## Work item
From the listing below, count the lines that contain the string "slotOk", then state only that number.

## Data provided
/-- The checks of an instruction's operands, and of the numbers a machine step carries. -/
def Instr.wf : Instr → Bool
  | .add o => wAlu true false o
  | .sub o => wAlu true false o
  | .and o => wAlu true false o
  | .or o => wAlu true false o
  | .xor o => wAlu true false o
  | .shl o => wAlu false false o
  | .shr o => wAlu false false o
  | .sar o => wAlu false false o
  | .mul o => wAlu true false o
  | .mov o => wMov o
  | .ld o => wMemPlain false false o
  | .st o => wMemPlain false false o
  | .vld o => wVMem o
  | .vst o => wVMem o
  | .br o => wBr false o
  | .call o => wCall o
  | .jmp _ => true
  | .ceq o => wCmp true o
  | .clt o => wCmp true o
  | .cltu o => wCmp false o
  | .fadd o => wFp0 o
  | .fmul o => wFp0 o
  | .ffma o => wFp0 o
  | .fsub o => wFp0 o
  | .vadd o => wVFp0 o
  | .vmul o => wVFp0 o
  | .vfma o => wVFp0 o
  | .div o => wAlu true true o
  | .divu o => wAlu false true o
  | .rem o => wAlu true true o
  | .remu o => wAlu false true o
  | .mulh _ => true
  | .mulhu _ => true
  | .mulhsu _ => true
  | .bfx o => wBfx o
  | .bfxu o => wBfx o
  | .bfi o => wBfi o
  | .clz _ => true
  | .ctz _ => true
  | .popc _ => true
  | .bswap _ => true
  | .sextB o => wUnD o
  | .sextH o => wUnD o
  | .sextW o => wUnD o
  | .zextB o => wUnD o
  | .zextH o => wUnD o
  | .zextW o => wUnD o
  | .min o => wAlu true true o
  | .max o => wAlu true true o
  | .minu o => wAlu false true o
  | .maxu o => wAlu false true o
  | .addsat o => wAlu true true o
  | .subsat o => wAlu true true o
  | .addsatu o => wAlu false true o
  | .subsatu o => wAlu false true o
  | .addsh _ => true
  | .movh o => wMovh o
  | .faddRounded _ => true
  | .fsubRounded _ => true
  | .fmulRounded _ => true
  | .ffmaRounded _ => true
  | .ffms _ => true
  | .fnma _ => true
  | .fdiv _ => true
  | .fsqrt _ => true
  | .fmin _ => true
  | .fmax _ => true
  | .fabs _ => true
  | .fneg _ => true
  | .fceq _ => true
  | .fclt _ => true
  | .fcle _ => true
  | .fcun _ => true
  | .fclass _ => true
  | .fcvt o => wFcvt o
  | .ftoi _ => true
  | .ftoiu _ => true
  | .itof _ => true
  | .iutof _ => true
  | .fton _ => true
  | .ntof o => wNtof o
  | .fexp2 o => wFp1Rt o
  | .flog2 o => wFp1Rt o
  | .frcp o => wFp1Rt o
  | .frsqrt o => wFp1Rt o
  | .fsinpi o => wFp1Rt o
  | .fcospi o => wFp1Rt o
  | .pand _ => true
  | .por _ => true
  | .pxor _ => true
  | .pandn _ => true
  | .pset o => wPset o
  | .psetg _ => true
  | .pgetg _ => true
  | .ppopc _ => true
  | .ppack _ => true
  | .punpack _ => true
  | .psave _ => true
  | .prest _ => true
  | .jov o => wJov o
  | .enter o => wFrame o
  | .leave o => wFrame o
  | .trap _ => true
  | .brk _ => true
  | .bany o => wBr true o
  | .ball o => wBr true o
  | .tret _ => true
  | .srr o => wSr o
  | .srw o => wSr o
  | .mbxs _ => true
  | .mbxr o => wRdN o
  | .wfi _ => true
  | .ecall o => wEcall o
  | .tlbsdInval _ => true
  | .tlbsdTransit _ => true
  | .tlbsdLand _ => true
  | .tlbsdDiscard _ => true
  | .tlbsdRanges _ => true
  | .tlbsdResume _ => true
  | .tlbsdRefuse _ => true
  | .ldSigned o => wMemPlain true true o
  | .ldo o => wMem false true ordLd o
  | .ldoSigned o => wMem true true ordLd o
  | .sto o => wMem false true ordSt o
  | .vgatherW _ => true
  | .vgatherD _ => true
  | .vscatterW _ => true
  | .vscatterD _ => true
  | .ldf _ => true
  | .fence o => wFence o
  | .fenceSc o => wFenceSc o
  | .getl o => wGetl o
  | .stp o => wStp o
  | .aadd o => wAtom true o
  | .amin o => wAtom true o
  | .amax o => wAtom true o
  | .aminu o => wAtom false o
  | .amaxu o => wAtom false o
  | .aand o => wAtom true o
  | .aor o => wAtom true o
  | .axor o => wAtom true o
  | .aswp o => wAtom true o
  | .acas o => wAcas o
  | .redAdd o => wRed o
  | .redMin o => wRed o
  | .redMax o => wRed o
  | .redMinu o => wRed o
  | .redMaxu o => wRed o
  | .redAnd o => wRed o
  | .redOr o => wRed o
  | .redXor o => wRed o
  | .afaddF32 o => wAfadd o
  | .afaddBf16 o => wAfadd o
  | .redFaddF32 o => wRedFadd o
  | .redFaddBf16 o => wRedFadd o
  | .taddF32 o => wTadd o
  | .taddI32 o => wTadd o
  | .taddBf16 o => wTadd o
  | .spawn o => wSpawn o
  | .quit _ => true
  | .susp _ => true
  | .fld o => wMemPlain false true o
  | .fldS o => wMemPlain false true o
  | .ffill o => wMem false true [.rel] o
  | .fclr o => wFclr o
  | .waitc o => wWaitc o
  | .armMsg o => wArm o
  | .armInc o => wArm o
  | .disarmMsg _ => true
  | .disarmInc _ => true
  | .barArrive _ => true
  | .barWait _ => true
  | .barTest _ => true
  | .grow o => wGrow o
  | .wquiet _ => true
  | .wsplit _ => true
  | .ibx _ => true
  | .ibxT _ => true
  | .vaddRounded _ => true
  | .vsub _ => true
  | .vmulRounded _ => true
  | .vfmaRounded _ => true
  | .vfms _ => true
  | .vfnma _ => true
  | .vdiv o => wVdiv o
  | .vsqrt _ => true
  | .vfmin _ => true
  | .vfmax _ => true
  | .vfabs _ => true
  | .vfneg _ => true
  | .vfceq o => wVFcmp o
  | .vfclt o => wVFcmp o
  | .vfcle o => wVFcmp o
  | .vfcun o => wVFcmp o
  | .vceq o => wVIcmp o
  | .vclt o => wVIcmp o
  | .vcltu o => wVIcmp o
  | .viadd _ => true
  | .visub _ => true
  | .vimul _ => true
  | .vimin _ => true
  | .vimax _ => true
  | .viminu _ => true
  | .vimaxu _ => true
  | .viaddsat _ => true
  | .visubsat _ => true
  | .viaddsatu _ => true
  | .visubsatu _ => true
  | .vinarrow o => wVNar o
  | .vinarrowu o => wVNar o
  | .vinarrowsu o => wVNar o
  | .viwiden o => wVWid o
  | .viwidenu o => wVWid o
  | .vand _ => true
  | .vor _ => true
  | .vxor _ => true
  | .vandn _ => true
  | .vshl _ => true
  | .vshr _ => true
  | .vsar _ => true
  | .vpopc _ => true
  | .vclz _ => true
  | .vsel _ => true
  | .vmov _ => true
  | .vbcast _ => true
  | .vext o => wVext o
  | .vins o => wVins o
  | .vfcvt o => wVFcvt o
  | .vftoi _ => true
  | .vftoiu _ => true
  | .vitof _ => true
  | .viutof _ => true
  | .vfton _ => true
  | .vntof o => wVntof o
  | .vmxsc _ => true
  | .vmxpk _ => true
  | .vmxunpk _ => true
  | .vexp2 o => wVFp1Rt o
  | .vlog2 o => wVFp1Rt o
  | .vrcp o => wVFp1Rt o
  | .vrsqrt o => wVFp1Rt o
  | .vsinpi o => wVFp1Rt o
  | .vcospi o => wVFp1Rt o
  | .vshuf _ => true
  | .vperm o => wVperm o
  | .vrot o => wVrot o
  | .vvoteAny o => wVvote o
  | .vvoteAll o => wVvote o
  | .vvoteBallot _ => true
  | .vmatch o => wVmatch o
  | .vredAdd o => wVFred false o
  | .vredMin o => wVFred true o
  | .vredMax o => wVFred true o
  | .vredIadd o => wVIred o
  | .vredImin o => wVIred o
  | .vredImax o => wVIred o
  | .vredIminu o => wVIred o
  | .vredImaxu o => wVIred o
  | .vredAnd o => wVIred o
  | .vredOr o => wVIred o
  | .vredXor o => wVIred o
  | .vscanAdd o => wVFscan false o
  | .vscanMin o => wVFscan true o
  | .vscanMax o => wVFscan true o
  | .vscanIadd o => wVIscan o
  | .vscanImin o => wVIscan o
  | .vscanImax o => wVIscan o
  | .vscanIminu o => wVIscan o
  | .vscanImaxu o => wVIscan o
  | .mma _ => true
  | .mmaMx o => wNoHalf o
  | .mmaI8 _ => true
  | .mmaI4 _ => true
  | .mmsrMinplus o => wNoHalf o
  | .mmsrMaxtimes o => wNoHalf o
  | .mmsrOrand o => wNoHalf o
  | .mzero _ => true
  | .mload o => wMload o
  | .mdrain o => wMdrain o
  | .mdrainAdd o => wMdrainAdd o
  | .mdrainQ o => wMdrainQ o
  | .mwait _ => true
  | .mwaitAll _ => true
  | .mrd _ => true
  | .mcmd _ => true
  | .mgrant _ => true
  | .mring _ => true
  | .mringRecv _ => true
  | .mpass _ => true
  | .mcap o => wRdN o
  | .mfmt o => wMfmt o
  | .mfmtr o => wMfmtr o
  | .shape _ => true
  | .copy o => wCopy o
  | .lds o => wLds o
  | .ldso o => wLdso o
  | .sts o => wSts o
  | .stso o => wStso o
  | .shinv _ => true
  | .cfetch o => wCfetch o
  | .cfetchNote o => wCfetch o
  | .ampApply o => wAmp o
  | .ampPerm o => wAmp o
  | .collRun o => wColl o
  | .collRunReload o => wColl o
  | .baddq _ => true
  | .blkq o => wRdN o
  | .blkqDone o => wRbN o
  | .resultLanding c slot _ => coreOk c && slotOk slot
  | .accessAcceptance c slot _ => coreOk c && slotOk slot
  | .runAheadEnd c slot _ => coreOk c && slotOk slot
  | .refusedRequestRetry _ => true
  | .postedItemDelivery _ => true
  | .countedArrival _ => true
  | .heldInboxRecordEntry c => coreOk c
  | .deferredListWalk _ => true
  | .waitcPoll c slot => coreOk c && slotOk slot
  | .wquietPoll c slot => coreOk c && slotOk slot
  | .neighbourWordArrival _ => true
  | .reelArrivalCombine _ => true
  | .reelRelease _ => true
  | .matrixCommandStart c => coreOk c
  | .matrixTileWrite c => coreOk c
  | .remoteCommandArrival _ => true
  | .copyRun c => coreOk c
  | .cfetchLoadComplete c => coreOk c
  | .ampGroup pkg cluster _ => pkgOk pkg && clusterOk cluster
  | .ampPermRun pkg cluster => pkgOk pkg && clusterOk cluster
  | .braidRunStart pkg cluster => pkgOk pkg && clusterOk cluster
  | .braidStepComplete pkg cluster _ _ => pkgOk pkg && clusterOk cluster
  | .queueStepPush pkg cluster _ _ => pkgOk pkg && clusterOk cluster
  | .shootdownAtRoot => true
  | .shootdownAtNode pkg => pkgOk pkg
  | .hubShootdownAck pkg cluster => pkgOk pkg && clusterOk cluster
  | .shinvCompletion => true
  | .kernelPacket pkg _ => pkgOk pkg
  | .copyPacket pkg _ => pkgOk pkg
  | .braidPacket pkg _ => pkgOk pkg
  | .ampPacket pkg _ => pkgOk pkg
  | .waitflagPacket pkg _ => pkgOk pkg
  | .signalPacket pkg _ => pkgOk pkg
  | .descriptorNotification pkg _ => pkgOk pkg
  | .gridAdmission pkg _ => pkgOk pkg
  | .groupPlacement pkg die => pkgOk pkg && dieOk die
  | .ageingPromotion pkg _ => pkgOk pkg
  | .eviction pkg die => pkgOk pkg && dieOk die
  | .groupRestore pkg die => pkgOk pkg && dieOk die
  | .gridDoneArrival pkg _ => pkgOk pkg
  | .runQueuePickup pkg cluster => pkgOk pkg && clusterOk cluster
  | .headSegmentLoad pkg cluster => pkgOk pkg && clusterOk cluster
  | .userTrapEntry c slot => coreOk c && slotOk slot
  | .trapDelivery c slot => coreOk c && slotOk slot
  | .trapRecordAppend pkg pid => pkgOk pkg && pidOk pid
  | .mailboxNotificationEntry pkg _ => pkgOk pkg
  | .timerWake c slot => coreOk c && slotOk slot
  | .preemptHaltGrid pkg pid _ => pkgOk pkg && pidOk pid
  | .preemptHaltPartition pkg pid => pkgOk pkg && pidOk pid
  | .preemptHaltCrews pkg pid _ _ => pkgOk pkg && pidOk pid
  | .preemptResume pkg pid => pkgOk pkg && pidOk pid
  | .haltComplete pkg pid => pkgOk pkg && pidOk pid
  | .saveComplete pkg pid => pkgOk pkg && pidOk pid
  | .lateResultLanding _ => true
  | .imgctlRestore pkg pid _ => pkgOk pkg && pidOk pid
  | .imgctlDiscard pkg pid _ => pkgOk pkg && pidOk pid
  | .registerWrite pkg pid _ _ => pkgOk pkg && pidOk pid
  | .uncorrectableError pkg _ => pkgOk pkg
  | .correctedErrorReport pkg cluster => pkgOk pkg && clusterOk cluster
  | .scrubPass pkg cluster => pkgOk pkg && clusterOk cluster
  | .linkReplay pkg _ => pkgOk pkg
  | .linkDown pkg _ => pkgOk pkg
  | .fabricResend pkg _ => pkgOk pkg
  | .channelRekey pkg _ => pkgOk pkg
  | .hostWindowWrite pkg _ _ _ _ => pkgOk pkg
  | .hostWindowRead pkg _ _ _ _ => pkgOk pkg
  | .hmbxWrite pkg pid _ => pkgOk pkg && pidOk pid
  | .hfaultDoorbell pkg pid _ => pkgOk pkg && pidOk pid
  | .fordmapWrite pkg pid _ _ => pkgOk pkg && pidOk pid
  | .qtabWrite pkg _ => pkgOk pkg
  | .retentionEnter pkg cluster => pkgOk pkg && clusterOk cluster
  | .retentionExit pkg cluster => pkgOk pkg && clusterOk cluster
  | .reencodeComplete pkg cluster => pkgOk pkg && clusterOk cluster
  | .pcapWrite pkg _ => pkgOk pkg
  | .clockStep pkg _ => pkgOk pkg
  | .thermalTrip pkg die => pkgOk pkg && dieOk die
  | .powerGood pkg _ => pkgOk pkg
  | .partitionCreate pkg pid _ _ _ => pkgOk pkg && pidOk pid
  | .partitionDestroy pkg pid => pkgOk pkg && pidOk pid
  | .jobFormation _ _ _ _ => true
  | .getVersion pkg _ => pkgOk pkg
  | .getCapabilities pkg _ => pkgOk pkg
  | .negotiateAlgorithms pkg _ => pkgOk pkg
  | .getDigests pkg _ => pkgOk pkg
  | .getCertificate pkg _ => pkgOk pkg
  | .challenge pkg _ _ => pkgOk pkg
  | .getMeasurements pkg _ _ => pkgOk pkg
  | .keyExchange pkg _ => pkgOk pkg
  | .finish pkg _ => pkgOk pkg
  | .mgmtReadSensors pkg => pkgOk pkg
  | .mgmtReadErrorLog pkg _ => pkgOk pkg
  | .mgmtSetPowerCap pkg _ => pkgOk pkg
  | .mgmtPreempt pkg pid => pkgOk pkg && pidOk pid
  | .moduleReset pkg => pkgOk pkg
  | .firmwareUpdate pkg _ _ => pkgOk pkg
  | .undefinedInstruction e => decide (1 ≤ e.cause) && decide (e.cause ≤ 5)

## Exercise output
8